Barbara D. Underwood, Asst. Dist. Atty., Brooklyn, N.Y. (Elizabeth Holtzman, Dist. Atty., Kings County, Peter A. Weinstein, and Debra Winter Petrover, Asst. Dist. Attys., Brooklyn, N.Y., on the brief), for appellant.

Michael W. Warren, Brooklyn, N.Y. (Louis Clayton Jones, Brooklyn, N.Y., on the brief), for appellee.

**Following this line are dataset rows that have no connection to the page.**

-- ==== Sys2Proof/Certificates/Slice0/Obligations.lean ====
section
/-!
DEFINITION. The statements. Each docstring names the rules of spec/ that the statement rests on, and says where it rests on a
choice of the model (a log entry).
-/
open Sys2Proof Sys2Proof.Machine

/-! ### The step and the whole machine -/

/-- A step runs the command at the front of the queue on the state with the queue's rest. -/
def Obligations.StepRunsFrontCommand : Prop :=
  ∀ (s : State) (c : Instr) (rest : List Instr), s.pending = c :: rest → step s = exec c { s with pending := rest }

/-- A step on an empty queue is one tick: while the units run G advances by one, or by zero or two where a correction is made,
at most one in any 1,024 tk (R215); in STRAP, before the clocks run, nothing changes, and in any other phase only G
advances. That a tick passes then is the model's choice (log entry 1). -/
def Obligations.EmptyQueueTicks : Prop :=
  ∀ s : State, s.pending = [] →
    (s.live = true → ∃ t, step s = .next t ∧ s.g ≤ t.g ∧ t.g ≤ s.g + 2
      ∧ (t.g ≠ s.g + 1 → t.time.lastCorr = some s.g ∧ ∀ k, s.time.lastCorr = some k → k + 1024 ≤ s.g))
    ∧ (s.live = false → s.odGet kPhase = 0 → step s = .next s)
    ∧ (s.live = false → s.odGet kPhase ≠ 0 → ∃ t, step s = .next t ∧ t.g = s.g + 1 ∧ t.od = s.od ∧ t.acc = s.acc ∧ t.ctx = s.ctx
      ∧ SameTiers s t)

/-- The launch table fires in a tick: the commands of the armed entries whose COUNT has come head the queue, in the order
STOP, DRYDOWN, SNAPSHOT, TEST_WINDOW, SWITCH_WEIGHTS, START; a one-shot entry loses ARMED, a periodic one fires again after its
period and the holds made on it, and every other entry stays (R220, R221, R227). -/
def Obligations.LaunchTableFires : Prop :=
  ∀ s : State, s.pending = [] → s.live = true → ∃ t, step s = .next t
    ∧ (∃ w, t.pending = (firingOrder.flatMap fun a => (List.range 64).filter fun e =>
        armed (s.launch e) && decide (lCount (s.launch e) ≤ t.g) && lAction (s.launch e) == a).filterMap
          (fun e => launchCmd (s.launch e)) ++ w)
    ∧ ∀ e < 64, s.launch e < 2 ^ 128 →
        (armed (s.launch e) = false ∨ t.g < lCount (s.launch e) → t.launch e = s.launch e)
        ∧ (armed (s.launch e) = true → lCount (s.launch e) ≤ t.g → 1 ≤ lAction (s.launch e) → lAction (s.launch e) ≤ 6 →
            (lPeriod (s.launch e) = 0 → armed (t.launch e) = false ∧ lCount (t.launch e) = lCount (s.launch e))
            ∧ (lPeriod (s.launch e) ≠ 0 → lCount (s.launch e) + lPeriod (s.launch e) + s.holdExtra e < 2 ^ 64 →
                armed (t.launch e) = true
                ∧ lCount (t.launch e) = lCount (s.launch e) + lPeriod (s.launch e) + s.holdExtra e))

/-- No command touches the queue of waiting commands. -/
def Obligations.CommandsKeepQueue : Prop :=
  ∀ (c : Instr) (s t : State), exec c s = .next t → t.pending = s.pending

/-- Every command answers a next state, in every state: a detection, an error or a refused access is an effect on the state (a
stopped context, a record, a status), and no command stops the machine itself (R108, R121, R294, R361). -/
def Obligations.EveryCommandAnswers : Prop :=
  ∀ (c : Instr) (s : State), ∃ t, exec c s = .next t

/-! ### Vector engine: arithmetic -/

/-- FP32 arithmetic writes the lane-wise result into its destination and nothing else (R77, R79, R47).
Integer arithmetic and logic wrap modulo the lane width and write their destination and nothing else (R77).
The class G operations write the lane-wise result of their function and nothing else (R45, R77). A finite result is a
free choice among the FP32 values within one ulp (log entry 10); NaN, infinite and zero operands have the values of R45.
-/
def Obligations.VectorArithmetic : Prop :=
  (∀ (s : State) (h : Issue) (p x : Nat) (dst : Fin 64) (a b c : VSrc), s.issuesFor h p x →
      (s.veFree h p x 0 [srcReg a, srcReg b] [dst.val] →
        (∃ t, exec (.add h dst a b) s = .next t ∧ TileWritten s t h.acc dst (lanes2 add32 a b (s.veAt h.acc)))
        ∧ (∃ t, exec (.sub h dst a b) s = .next t ∧ TileWritten s t h.acc dst (lanes2 sub32 a b (s.veAt h.acc)))
        ∧ ∃ t, exec (.mul h dst a b) s = .next t ∧ TileWritten s t h.acc dst (lanes2 mul32 a b (s.veAt h.acc)))
      ∧ (s.veFree h p x 1 [srcReg a, srcReg b, srcReg c] [dst.val] →
        ∃ t, exec (.fma h dst a b c) s = .next t ∧ TileWritten s t h.acc dst (lanes3 fma32 a b c (s.veAt h.acc)))
      ∧ (s.veFree h p x 2 [srcReg a, srcReg b] [dst.val] →
        ∃ t, exec (.div h dst a b) s = .next t ∧ TileWritten s t h.acc dst (lanes2 div32 a b (s.veAt h.acc)))
      ∧ (s.veFree h p x 2 [srcReg a] [dst.val] →
        ∃ t, exec (.sqrt h dst a) s = .next t ∧ TileWritten s t h.acc dst (lanes1 sqrt32 a (s.veAt h.acc)))
      ∧ (s.veFree h p x 3 [srcReg a, srcReg b] [dst.val] →
        (∃ t, exec (.min h dst a b) s = .next t ∧ TileWritten s t h.acc dst (lanes2 min32 a b (s.veAt h.acc)))
        ∧ ∃ t, exec (.max h dst a b) s = .next t ∧ TileWritten s t h.acc dst (lanes2 max32 a b (s.veAt h.acc)))
      ∧ (s.veFree h p x 3 [srcReg a] [dst.val] →
        (∃ t, exec (.abs h dst a) s = .next t ∧ TileWritten s t h.acc dst (lanes1 abs32 a (s.veAt h.acc)))
        ∧ ∃ t, exec (.neg h dst a) s = .next t ∧ TileWritten s t h.acc dst (lanes1 neg32 a (s.veAt h.acc))))
  ∧ (∀ (s : State) (h : Issue) (p x : Nat) (ty : IntTy) (dst : Fin 64) (a b : VSrc), s.issuesFor h p x →
      s.veFree h p x 5 [srcReg a, srcReg b] [dst.val] →
      (∃ t, exec (.intAdd h ty dst a b) s = .next t
        ∧ TileWritten s t h.acc dst (lanes2 (intLane ty (· + ·) (· + ·)) a b (s.veAt h.acc)))
      ∧ (∃ t, exec (.intSub h ty dst a b) s = .next t
        ∧ TileWritten s t h.acc dst (lanes2 (intLane ty (· - ·) (· - ·)) a b (s.veAt h.acc)))
      ∧ (∃ t, exec (.intMul h ty dst a b) s = .next t
        ∧ TileWritten s t h.acc dst (lanes2 (intLane ty (· * ·) (· * ·)) a b (s.veAt h.acc)))
      ∧ (∃ t, exec (.and h ty dst a b) s = .next t
        ∧ TileWritten s t h.acc dst (lanes2 (intLane ty (· &&& ·) (· &&& ·)) a b (s.veAt h.acc)))
      ∧ (∃ t, exec (.or h ty dst a b) s = .next t
        ∧ TileWritten s t h.acc dst (lanes2 (intLane ty (· ||| ·) (· ||| ·)) a b (s.veAt h.acc)))
      ∧ ∃ t, exec (.xor h ty dst a b) s = .next t
        ∧ TileWritten s t h.acc dst (lanes2 (intLane ty (· ^^^ ·) (· ^^^ ·)) a b (s.veAt h.acc)))
  ∧ (∀ (s : State) (h : Issue) (p x : Nat) (dst : Fin 64) (a : VSrc), s.issuesFor h p x →
      s.veFree h p x 9 [srcReg a] [dst.val] →
      (∃ t, exec (.exp h dst a) s = .next t ∧ TileWritten s t h.acc dst (lanes1 exp32 a (s.veAt h.acc)))
      ∧ (∃ t, exec (.log h dst a) s = .next t ∧ TileWritten s t h.acc dst (lanes1 log32 a (s.veAt h.acc)))
      ∧ (∃ t, exec (.rsqrt h dst a) s = .next t ∧ TileWritten s t h.acc dst (lanes1 rsqrt32 a (s.veAt h.acc)))
      ∧ (∃ t, exec (.rcp h dst a) s = .next t ∧ TileWritten s t h.acc dst (lanes1 rcp32 a (s.veAt h.acc)))
      ∧ (∃ t, exec (.tanh h dst a) s = .next t ∧ TileWritten s t h.acc dst (lanes1 tanh32 a (s.veAt h.acc)))
      ∧ ∃ t, exec (.erf h dst a) s = .next t ∧ TileWritten s t h.acc dst (lanes1 erf32 a (s.veAt h.acc)))

/-- The shifts take the amount as the whole unsigned lane (the low 8 bits for INT8): SHL multiplies by its power of two modulo
the lane width, SHR divides, SRA divides the signed value towards minus infinity; an amount at or above the width gives zero, or
copies of the sign bit; an INT8 result has zero high bits (R400). -/
def Obligations.ShiftsByWholeAmount : Prop :=
  ∀ (s : State) (h : Issue) (p x : Nat) (dst : Fin 64) (a b : VSrc), s.issuesFor h p x →
    s.veFree h p x 5 [srcReg a, srcReg b] [dst.val] → ∀ ty : IntTy,
    (∃ t, exec (.shl h ty dst a b) s = .next t
      ∧ TileWritten s t h.acc dst (lanes2 (fun x n => match ty with
          | .int32 => BitVec.ofNat 32 (x.toNat * 2 ^ n.toNat)
          | .int8 => BitVec.ofNat 32 (x.toNat % 256 * 2 ^ (n.toNat % 256) % 256)) a b (s.veAt h.acc)))
    ∧ (∃ t, exec (.shr h ty dst a b) s = .next t
      ∧ TileWritten s t h.acc dst (lanes2 (fun x n => match ty with
          | .int32 => BitVec.ofNat 32 (x.toNat / 2 ^ n.toNat)
          | .int8 => BitVec.ofNat 32 (x.toNat % 256 / 2 ^ (n.toNat % 256))) a b (s.veAt h.acc)))
    ∧ ∃ t, exec (.sra h ty dst a b) s = .next t
      ∧ TileWritten s t h.acc dst (lanes2 (fun x n => match ty with
          | .int32 => BitVec.ofInt 32 (x.toInt / 2 ^ n.toNat)
          | .int8 => (BitVec.ofInt 8 ((x.setWidth 8).toInt / 2 ^ (n.toNat % 256))).setWidth 32) a b (s.veAt h.acc))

Before TIMBERS, PIERCE and MINER, Circuit Judges.

TIMBERS, Circuit Judge:

The warden of the Brooklyn House of Detention (the "State") appeals from a judgment entered in the Eastern District of New York, Mark A. Costantino, District Judge, 618 F. Supp. 147, which granted a petition for a writ of habeas corpus, enjoined the State from prosecuting Samuel Lockett ("appellee") for armed robbery, and ordered the State to examine appellee under its civil commitment procedures.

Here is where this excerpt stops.